Abdi Sharif nods as his manager’s words are relayed to him.
“Physically he can hit big numbers,” Steven Gerrard said last month.
“He’s a very strong runner, leggy. He’s found himself out of the team and off the bench in recent weeks, so we’re trying to push Abdi and make him more aggressive and improve him in possession.”
“I agree 100 per cent,” Sharif, 17, states, after sitting down with Liverpoolfc.com at the Academy recently.
“I’ve had a tough start to the season but I think every player has a dip and I’m trying to do my best to work my way back up and to get to the best level I can.
“Steven and the coaches push me a lot and I need that as a player. For me to reach my potential and to go far in my career, I need those kind of pushes. Steven’s working with me in possession, with the ball, and on improving a lot in my game.”
Born in Somalia but raised in Toxteth, Sharif’s footballing journey began in earnest after his family emigrated to the UK when he was aged three.
While his days were spent at the nearby St Margaret’s and Lawrence Community primary schools, his evenings and weekends were dominated by playing football with and against his nine older brothers.
“I had a lot of fun playing with my brothers when I was younger. I was competitive, I didn’t like losing or getting beat,” the young Scouser says.
Despite being the youngest, was he the best?
A knowing smile.
“Yeah, and I’m sure they all know that!”
By the age of six, Sharif was training with Liverpool and he formally joined the club he has always supported three years later.
His response when asked which footballer he idolised as a child is instantaneous.
“Steven, the gaffer,” Sharif asserts.
“I’ve always looked up to him. Every time he played I’d watch him and watch the things he did. His leadership, his character and the commitment that he showed to the club… [he had] everything that you need as a player, especially for this club.”
Is it still a bit surreal being able to call Gerrard ‘the gaffer’?
“No, I’ve got used to it now. He’s a manager and it’s great to be around him,” Sharif replies.
“I’ve learned a lot of things off him this season. He’s been a good influence, I’ve learned a lot off him and I’m still learning some things that I need to improve in my game. He’s working with me on that a lot.”
What specifically is the apprentice currently practising with the master?
“We do short passing and long passing, but also receiving the ball when you’re under pressure with a lot of players around you,” Sharif reveals.
“That’s a weakness but after I’ve played more games it will come, with more confidence.
“I work on it in training. I want the ball, so I can deal with the pressure when it’s around me and I can protect the ball, or give it on to the next player. They’re the things I’m working on at the moment.”
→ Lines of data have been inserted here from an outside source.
-- ==== Sys2Proof/Machine/Collective.lean ====
section
/-! DEFINITION. The collective engine: sums on the wire, grants and staging buffers, starting, receiving and
completing descriptors (R314–R344, R349, R402, R404, R529–R531). -/

namespace Sys2Proof.Machine

/-! ### Elements -/

/-- A value on the wire or in memory: its code, and whether it is poisoned. -/
abbrev Elem := Nat × Bool

/-- The element of index i of this device's contribution, decoded exactly (R320), with its poison. -/
def State.contribution (s : State) (d : Descriptor) (i : Nat) : Num × Bool :=
  let b := d.input.bytes
  let a := d.src + i * b
  let v := d.input.decode (leNat (s.load a b))
  if d.input = .t8 then
    let sa := d.scaleAddr + 2 * (i / d.rowLen)
    (Num.mul v (Fmt.b16.decode (leNat (s.load sa 2))), s.poisoned a b || s.poisoned sa 2)
  else (v, s.poisoned a b)

/-- The local contribution rounded once to a format (R321). -/
def State.firstTerm (s : State) (d : Descriptor) (f : Fmt) (i : Nat) : Elem :=
  let c := s.contribution d i
  (f.encode c.1, c.2)

/-- A partial sum plus the local contribution, rounded once to a format (R321). -/
def State.addTerm (s : State) (d : Descriptor) (f : Fmt) (i : Nat) (v : Elem) : Elem :=
  let c := s.contribution d i
  (f.encode (Num.add (d.wire.decode v.1) c.1), c.2 || v.2)

/-- The two partials of a line joined in the wire format (R326). -/
def joinHalves (f : Fmt) (a b : List Elem) : List Elem :=
  a.zipWith (fun x y => (f.encode (Num.add (f.decode x.1) (f.decode y.1)), x.2 || y.2)) b

/-- Bytes of an element of a format on the wire: W36 in a slot of 8 bytes (R78, R315). -/
def elemBytes (b : Nat) (v : Elem) : List Byte := leBytes b v.1

/-- The payload of some elements, and the poison marks of its granules (R285). -/
def payloadOf (b : Nat) (vs : List Elem) : List Byte × BitVec 64 :=
  (vs.flatMap (elemBytes b),
    BitVec.ofNat 64 ((List.range ((vs.length * b + 63) / 64)).foldl (fun w g =>
      w + bit (((vs.drop (g * 64 / b)).take (64 / b)).any Prod.snd) * 2 ^ g) 0))

/-- The elements of a payload. -/
def elemsOf (b : Nat) (p : Packet) : List Elem :=
  (List.range (p.payload.length / b)).map (fun i => (leNat ((p.payload.drop (i * b)).take b), bitOf p.poison (i * b / 64)))

/-- Splits indexed elements into runs of consecutive indices. -/
def runsOf : List (Nat × Elem) → List (Nat × List Elem)
  | [] => []
  | (i, v) :: rest =>
    match runsOf rest with
    | (j, vs) :: more => if j = i + 1 then (i, v :: vs) :: more else (i, [v]) :: (j, vs) :: more
    | [] => [(i, [v])]

/-- Writes elements of `b` bytes at a base plus their index, granules with a poisoned element poisoned. -/
def State.putElems (s : State) (base b : Nat) (vs : List (Nat × Elem)) : State :=
  (runsOf vs).foldl (fun t r =>
    let a := base + r.1 * b
    t.storeCopied a (r.2.flatMap (elemBytes b)) ((granulesOf a (r.2.length * b)).map (fun g =>
      (r.2.zipIdx).any (fun v => v.1.2 && (granulesOf (a + v.2 * b) b).contains g)))) s

/-- Reads elements of `b` bytes from memory. -/
def State.getElems (s : State) (base b : Nat) (is : List Nat) : List Elem :=
  is.map (fun i => (leNat (s.load (base + i * b) b), s.poisoned (base + i * b) b))

/-! ### Where results lie -/

/-- First byte of the block that a leg's bytes are written to, and the element size there (R319, R724). -/
def Running.target (r : Running) (l : Leg) : Nat × Nat :=
  match l.kind with
  | .sum => (r.desc.dst, r.desc.output.bytes)
  | .gather => if r.desc.op = opAllReduce then (r.desc.dst, r.desc.output.bytes) else (r.desc.dst + r.members.getD l.owner 0 * r.desc.bytes, 1)
  | _ => (r.desc.dst + l.hop * r.desc.bytes, 1)

/-- Indices of the elements that the partner stream of a position carries: its chunks' + halves, then their −
halves (R331). -/
def Running.partnerIndices (r : Running) (pos : Nat) : List Nat :=
  indicesOf (r.sumRanges true pos r.desc.perGranule) ++
    (if r.line then [] else indicesOf (r.sumRanges false pos r.desc.perGranule))

/-- The position of this device. -/
def Running.position (r : Running) : Nat := r.members.getD r.own 0

/-- The position of this device's partner (R330). -/
def Running.partnerPos (r : Running) : Nat := (r.position + r.extent / 2) % r.extent

/-- Whether the descriptor delivers to a partner that is present (R331, R332). -/
def Running.toPartner (r : Running) : Bool :=
  r.desc.dual && !r.silent && decide (2 ≤ r.extent) && decide (r.partnerPos ≠ r.position) && r.members.contains r.partnerPos

/-- Packets of the partner stream of a position. -/
def Running.partnerPackets (r : Running) (pos : Nat) : Nat :=
  ((r.partnerIndices pos).length * r.desc.output.bytes + 4095) / 4096

/-- The indices of the elements in packet k of a partner stream. -/
def Running.partnerPacket (r : Running) (pos k : Nat) : List Nat :=
  let n := 4096 / r.desc.output.bytes
  ((r.partnerIndices pos).drop (k * n)).take n

/-- Legs of sums that end at this device, in a direction. -/
def Running.finalLegs (r : Running) (plus : Bool) : List Leg :=
  (r.legs plus false).filter (fun l => decide (l.kind = .sum) && decide (l.owner = r.own))

/-- Every own chunk is final: its last packets have come, on a ring in a direction, on a line from both sides. -/
def Running.sumsDone (r : Running) (plus : Bool) : Bool :=
  if r.line then
    let ls := r.finalLegs true ++ r.finalLegs false
    match ls with
    | [] => true
    | l :: _ => decide (r.legPackets true l ≤ r.finals)
  else (r.finalLegs plus).all (fun l => decide (r.legPackets plus l ≤
    r.takenOf plus l (if plus then r.plus.taken else r.minus.taken)))

/-! ### Packets -/

/-- A direction: +, −, partner, as grants number them (R284). -/
inductive Way
  | plus | minus | partner
  deriving DecidableEq, Repr

/-- A way's number. -/
def Way.code : Way → Nat
  | .plus => 0
  | .minus => 1
  | .partner => 2

/-- The way of a number. -/
def Way.ofCode (n : Nat) : Way := if n = 0 then .plus else if n = 1 then .minus else .partner

/-- A running descriptor's state in a direction. -/
def Running.way (r : Running) : Way → CollDir
  | .plus => r.plus
  | .minus => r.minus
  | .partner => r.partner

/-- Writes it. -/
def Running.setWay (r : Running) (w : Way) (d : CollDir) : Running :=
  match w with
  | .plus => { r with plus := d }
  | .minus => { r with minus := d }
  | .partner => { r with partner := d }

/-- The position of the member that this device sends to in a direction. -/
def Running.downstream (r : Running) : Way → Nat
  | .plus => r.members.getD ((r.own + 1) % r.members.length) 0
  | .minus => r.members.getD ((r.own + r.members.length - 1) % r.members.length) 0
  | .partner => r.partnerPos

/-- The position of the member that sends to this device in a direction. -/
def Running.upstream (r : Running) : Way → Nat
  | .plus => r.downstream .minus
  | .minus => r.downstream .plus
  | .partner => r.partnerPos

/-- Packets that pass in a direction, in all. -/
def Running.total (r : Running) (w : Way) (sending : Bool) : Nat :=
  match w with
  | .plus => r.packetsOf true (r.legs true sending)
  | .minus => r.packetsOf false (r.legs false sending)
  | .partner => if r.toPartner then r.partnerPackets (if sending then r.position else r.partnerPos) else 0

/-- Directions in which something passes. -/
def Running.ways (r : Running) (sending : Bool) : List Way :=
  (if r.legs true sending ≠ [] then [.plus] else []) ++ (if r.legs false sending ≠ [] then [.minus] else []) ++
    (if r.toPartner then [.partner] else [])

/-- `ADDR` of a `COLL` packet (R333). -/
def collAddr (x seq : Nat) (line : Bool) (hop pkt : Nat) : BitVec 42 :=
  BitVec.ofNat 42 (x * 2 ^ 38 + seq % 8192 * 2 ^ 25 + bit line * 2 ^ 24 + hop % 64 * 2 ^ 18 + pkt % 2 ^ 18)

/-- `CE_EPOCH.EPOCH`. -/
def State.epochNow (s : State) : Nat := s.fld Reg.ceEpoch Fld.ceEpochEpoch

/-- Sends a `COLL` packet to a member. -/
def State.sendColl (s : State) (r : Running) (pos hop pkt b : Nat) (vs : List Elem) : State :=
  let (bs, poison) := payloadOf b vs
  let p := s.packetTo tyColl tcCL (s.physOf (s.memberAt r.desc.axis pos)) epCollective epCollective
    (collAddr r.ctx r.seq.toNat r.line hop pkt) poison bs
  s.inject { p with epoch := BitVec.ofNat 16 s.epochNow }

/-- A `GRANT` or `RETURN` message (R284, R335). -/
def State.sendCredit (s : State) (axis pos msg x seq : Nat) (w : Way) (n : Nat) : State :=
  s.sendCtrl (s.memberAt axis pos) epCollective epCollective
    (beBytes 1 msg ++ beBytes 1 x ++ beBytes 2 seq ++ beBytes 1 w.code ++ beBytes 2 s.epochNow ++ beBytes 2 n ++ zeroBytes 7)

/-! ### The running table -/

/-- Writes running descriptor i. -/
def State.setRunning (s : State) (i : Nat) (r : Running) : State :=
  { s with ce := { s.ce with running := s.ce.running.set i r } }

/-- The index of the running descriptor of a context and number. -/
def State.runningIndex (s : State) (x : Nat) (seq : BitVec 13) : Option Nat :=
  s.ce.running.findIdx? (fun r => decide (r.ctx = x) && decide (r.seq = seq))

/-- The neighbours that a descriptor reserves buffers for: its upstream neighbours in + and in −, where it has one, and its partner
(R335). -/
def Running.upstreams (r : Running) : List Way :=
  (if !r.silent && decide (2 ≤ r.members.length) && (!r.line || decide (0 < r.own)) then [.plus] else []) ++
    (if !r.silent && decide (2 ≤ r.members.length) && (!r.line || decide (r.own + 1 < r.members.length)) then [.minus] else []) ++
    (if r.toPartner then [.partner] else [])

/-- Buffers reserved for a descriptor: 64 for each of those neighbours (R335). -/
def Running.buffers (r : Running) : Nat := 64 * r.upstreams.length

/-- A received packet's buffer is free; with the eighth the sender has them back (R335). -/
def State.freeBuffer (s : State) (i : Nat) (w : Way) : State :=
  match s.ce.running[i]? with
  | none => s
  | some r =>
    let d := r.way w
    if d.freed + 1 = 8 then
      (s.setRunning i (r.setWay w { d with freed := 0 })).sendCredit r.desc.axis (r.upstream w) 0x11 r.ctx r.seq.toNat w 8
    else s.setRunning i (r.setWay w { d with freed := d.freed + 1 })

/-! ### Sending (R325–R327, R331, R336) -/

/-- The way a direction's flag names. -/
def wayOf (plus : Bool) : Way := if plus then .plus else .minus

/-- The leg starts at this device: its packets are formed here and not forwarded. -/
def Running.originates (r : Running) (plus : Bool) (l : Leg) : Bool :=
  match l.kind with
  | .sum => if r.line then decide (if plus then r.own = 0 else r.own + 1 = r.members.length) else decide (l.hop = 0)
  | .gather => decide (l.owner = r.own)
  | .pass => decide (l.hop = 0)
  | .wrap => decide (l.hop = 0) && decide (r.own + 1 = r.members.length)

/-- A packet formed here: none while what it carries is not final. -/
def State.formPacket (s : State) (r : Running) (plus : Bool) (l : Leg) (k : Nat) : Option (List Elem) :=
  let is := r.packetIndices plus l k
  match l.kind with
  | .sum => some (is.map (s.firstTerm r.desc r.desc.wire))
  | .gather =>
    if r.desc.op = opAllReduce then
      if r.sumsDone plus then some (s.getElems r.desc.dst r.desc.output.bytes is) else none
    else some (s.getElems r.desc.src 1 is)
  | _ => some (s.getElems r.desc.src 1 is)

/-- The next packet of a direction, if it is in hand: its hop, index, element size and elements. -/
def State.nextPacket (s : State) (r : Running) (plus : Bool) : Option (Nat × Nat × Nat × List Elem) :=
  let d := r.way (wayOf plus)
  match r.nthPacket plus (r.legs plus true) d.sent with
  | none => none
  | some (l, k) =>
    let b := (r.legItems plus l).1
    if r.originates plus l then (s.formPacket r plus l k).map (fun vs => (l.hop, k, b, vs))
    else (d.waiting.find? (fun w => decide (w.1 = l.hop) && decide (w.2.1 = k))).map (fun w => (l.hop, k, b, w.2.2))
Sharif’s versatility has seen him deployed in several roles for Liverpool’s youth teams, including right-back and right wing-back, but he believes his long-term future lies in central midfield.
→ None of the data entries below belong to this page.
-- ==== Sys2Proof/Machine/Time.lean ====
section
/-! DEFINITION. Course time: the counters, firing of scheduled events, beacons and mastership (R356–R371,
R373–R377, R655, R722). -/

namespace Sys2Proof.Machine

/-! ### Firing (R373, R375–R377) -/

/-- An armed entry's time is this stitch, or it fires in the stitch after it was armed (R32, R375, R397). -/
def State.evDue (s : State) (t n : Nat) : Bool :=
  s.evArmed t n && (match s.soonEntry t n with
    | none => decide (s.evCourse t n = s.course) && decide (s.evStitch t n = s.stitch)
    | some at_ => decide (at_ < s.cycleNo))

/-- Rank of an entry among those of one stitch (R375). -/
def State.evRank (s : State) (t n : Nat) : Nat := s.evAction t n * 1024 + (if t = 4 then 0 else t + 1) * 64 + n

/-- Every entry of every table. -/
def allEntries : List (Nat × Nat) := (List.range 5).flatMap (fun t => (List.range 64).map (fun n => (t, n)))

/-- The entry that is next to fire in this stitch. -/
def State.nextDue (s : State) : Option (Nat × Nat) :=
  (allEntries.filter (fun e => s.evDue e.1 e.2)).foldl
    (fun (b : Option (Nat × Nat)) e => match b with
      | none => some e
      | some f => if s.evRank e.1 e.2 < s.evRank f.1 f.2 then some e else some f) none

/-- `TB_STATUS.STATE`. -/
def State.tbState (s : State) : Nat := s.fld Reg.tbStatus Fld.tbStatusState
/-- FREE_RUN. -/
def tbFreeRun : Nat := 0
/-- ACQUIRING. -/
def tbAcquiring : Nat := 1
/-- LOCKED. -/
def tbLocked : Nat := 2
/-- HOLDOVER. -/
def tbHoldover : Nat := 3

/-- The entry starts a diagnosis replay, no step of the job (R402). -/
def State.startsDiagnosis (s : State) (t n : Nat) : Bool :=
  match s.cmd.diagnosis with
  | none => false
  | some d => decide (d.ctx = s.evContext t n) && decide (d.step.toNat = s.evParam t n)

/-- An entry is missed: it is counted and reported, and a missed start of a job step aborts the step
(R376, R498). -/
def State.missEntry (s : State) (t n : Nat) : State :=
  let u := (s.disarm t n).setFld (evA t n) Fld.tbPeventAMissed 1
  let v := (u.count Reg.tbMissed 1).report (Report.bare clsEventMissed (enginePath 14))
  if s.evAction t n = actStepStart ∧ s.startsDiagnosis t n = false then v.abortStep 9 (BitVec.ofNat 32 (s.evParam t n)) else v

/-- The condition under which an entry whose time comes is missed (R376, R655). -/
def State.missesNow (s : State) (t n : Nat) : Bool :=
  let switch := decide (s.evAction t n = actOverlaySwitch)
  ((decide (s.tbState = tbFreeRun) || decide (s.tbState = tbAcquiring)) && !(switch && decide (s.jobState = jobIdle))) ||
    (decide (s.evAction t n ≠ actResetRelease) && s.inReset t)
“I was a centre-forward at first! I’ve played a lot of positions since I’ve been here,” he says.
“But I think with the abilities I have and what I’ve been blessed with - running and things like that - I feel more comfortable playing in midfield.
“Midfield’s the position I want to play in but if the team need a position to be played then I’m always up for that. I’m always available.”
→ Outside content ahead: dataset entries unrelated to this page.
-- ==== Sys2Proof/Machine/Steps.lean ====
section
/-! DEFINITION. The commands of the step keeper and the event tables: arming a step, replays, scheduling and
cancelling events (R373, R374, R392, R396-R398, R402-R405, R417, R530, R591, R594, R595, R602, R723). -/

namespace Sys2Proof.Machine

/-! ### Arming (R392, R594) -/

/-- Partitions whose table holds entries of the job: those that hold a job context. -/
def State.jobParts (s : State) : List Nat :=
  (List.range 4).filter (fun p => s.jobContexts.any (fun x => decide (ctxPartition x = p)))

/-- Step u has been decided on this device: a diagnosis of it, which sets its word to ARMED, arms no step of the job (R402, R596). -/
def State.decidedStep (s : State) (u : BitVec 32) : Bool :=
  match s.sk.decidedThrough with
  | none => false
  | some v => decide (u.toNat ≤ v.toNat)

/-- A held entry's step is armed and not yet decided or aborted (R347, R591, R596). -/
def State.stepOpen (s : State) (e : JournalEntry) : Bool :=
  let st := s.stepStateOf e.step
  decide (stepArmed ≤ st) && decide (st ≤ stepEnded) && !s.decidedStep e.step

/-- A step is armed. -/
def State.anyArmed (s : State) : Bool := s.heldEntries.any (fun e => s.stepOpen e)

/-- An extent lies wholly in one GENERAL region (R594). -/
def State.inOneGeneral (s : State) (a n : Nat) : Bool :=
  (List.range 16).any (fun r => s.regionOpen r && decide (s.useOf r = useGeneral) && decide (s.regionBase r ≤ a) &&
    decide (a + n ≤ s.regionBase r + s.regionBytes r))

/-- The status of R392 for a `STEP_ARM` of step u; `OK` where it accepts. -/
def State.armStatus (s : State) (u : BitVec 32) : Nat :=
  if s.journalUsable = false ∨ s.flag Reg.skStatus Fld.skStatusRebuilding then stSkNoRegion
  else if u = 0xFFFFFFFF then stSkStepLimit
  else if s.sk.reference.isSome ∧ s.sk.reference ≠ some (u - 1) then stSkOrder
  else if (SMap.get none s.sk.own (u.toNat % 8)).isSome ∨ 8 ≤ s.heldEntries.length then stSkFull
  else stOk

/-- The status of the tests of R594 in their order. -/
def State.stepArmStatus (s : State) (u : BitVec 32) (course : Course) (batch granules : Nat) : Nat :=
  if granules = 0 ∨ s.inOneGeneral batch (64 * granules) = false then stBadParam
  else if s.job.loaded = false ∨ (s.jobState ≠ jobRunning ∧ (s.jobState ≠ jobAborted ∨ s.sk.restored = false)) then stState
  else if s.armStatus u ≠ stOk then s.armStatus u
  else if s.farEnough course 0 = false then stTbLate
  else if s.jobParts.any (fun p => (s.freeEntry p).isNone) then stTbTableFull
  else stOk

/-- A new entry of a slot. -/
def freshEntry (u : BitVec 32) (course : Course) (batch granules : Nat) (seeds : List Byte) : JournalEntry where
  step := u
  startCourse := course
  batchAddr := batch
  batchGranules := granules
  seeds := seeds
  recorded := false
  localDone := false
  copyDone := false
  copyLeft := 0
  durable := false
  unmirrored := false
  refused := false
  replay := false
  started := false
  decided := false
  captured := []

/-- The word of a slot at an arm (R596). -/
def armedWord (u : BitVec 32) (replay unmirrored : Bool) : Word :=
  BitVec.ofNat 64 (u.toNat * 2 ^ 32 + stepArmed * 2 ^ 28 + bit replay * 2 ^ 5 + bit unmirrored)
Perhaps unsurprisingly, Sharif’s favourite memory of supporting Liverpool is the night his boss immortalised himself in the club’s history.
And the fact he is reminded of the ‘Miracle of Istanbul’ on a daily basis - the Academy’s reception is adorned with an image of Gerrard lifting the European Cup and also boasts a replica of the famous trophy - serves only to fuel his desire to progress at the club he loves so dearly.
“As a kid, a local kid, growing up here, I think the best thing would be to play for Liverpool’s first team. There’d be no better thing than that,” Sharif notes.
“Seeing the trophy and the photo, it’s special.
“That’s one thing that I want to do in my career - win something like that, something as big as that hopefully.
“That’s something I dream of every time I walk up those stairs.”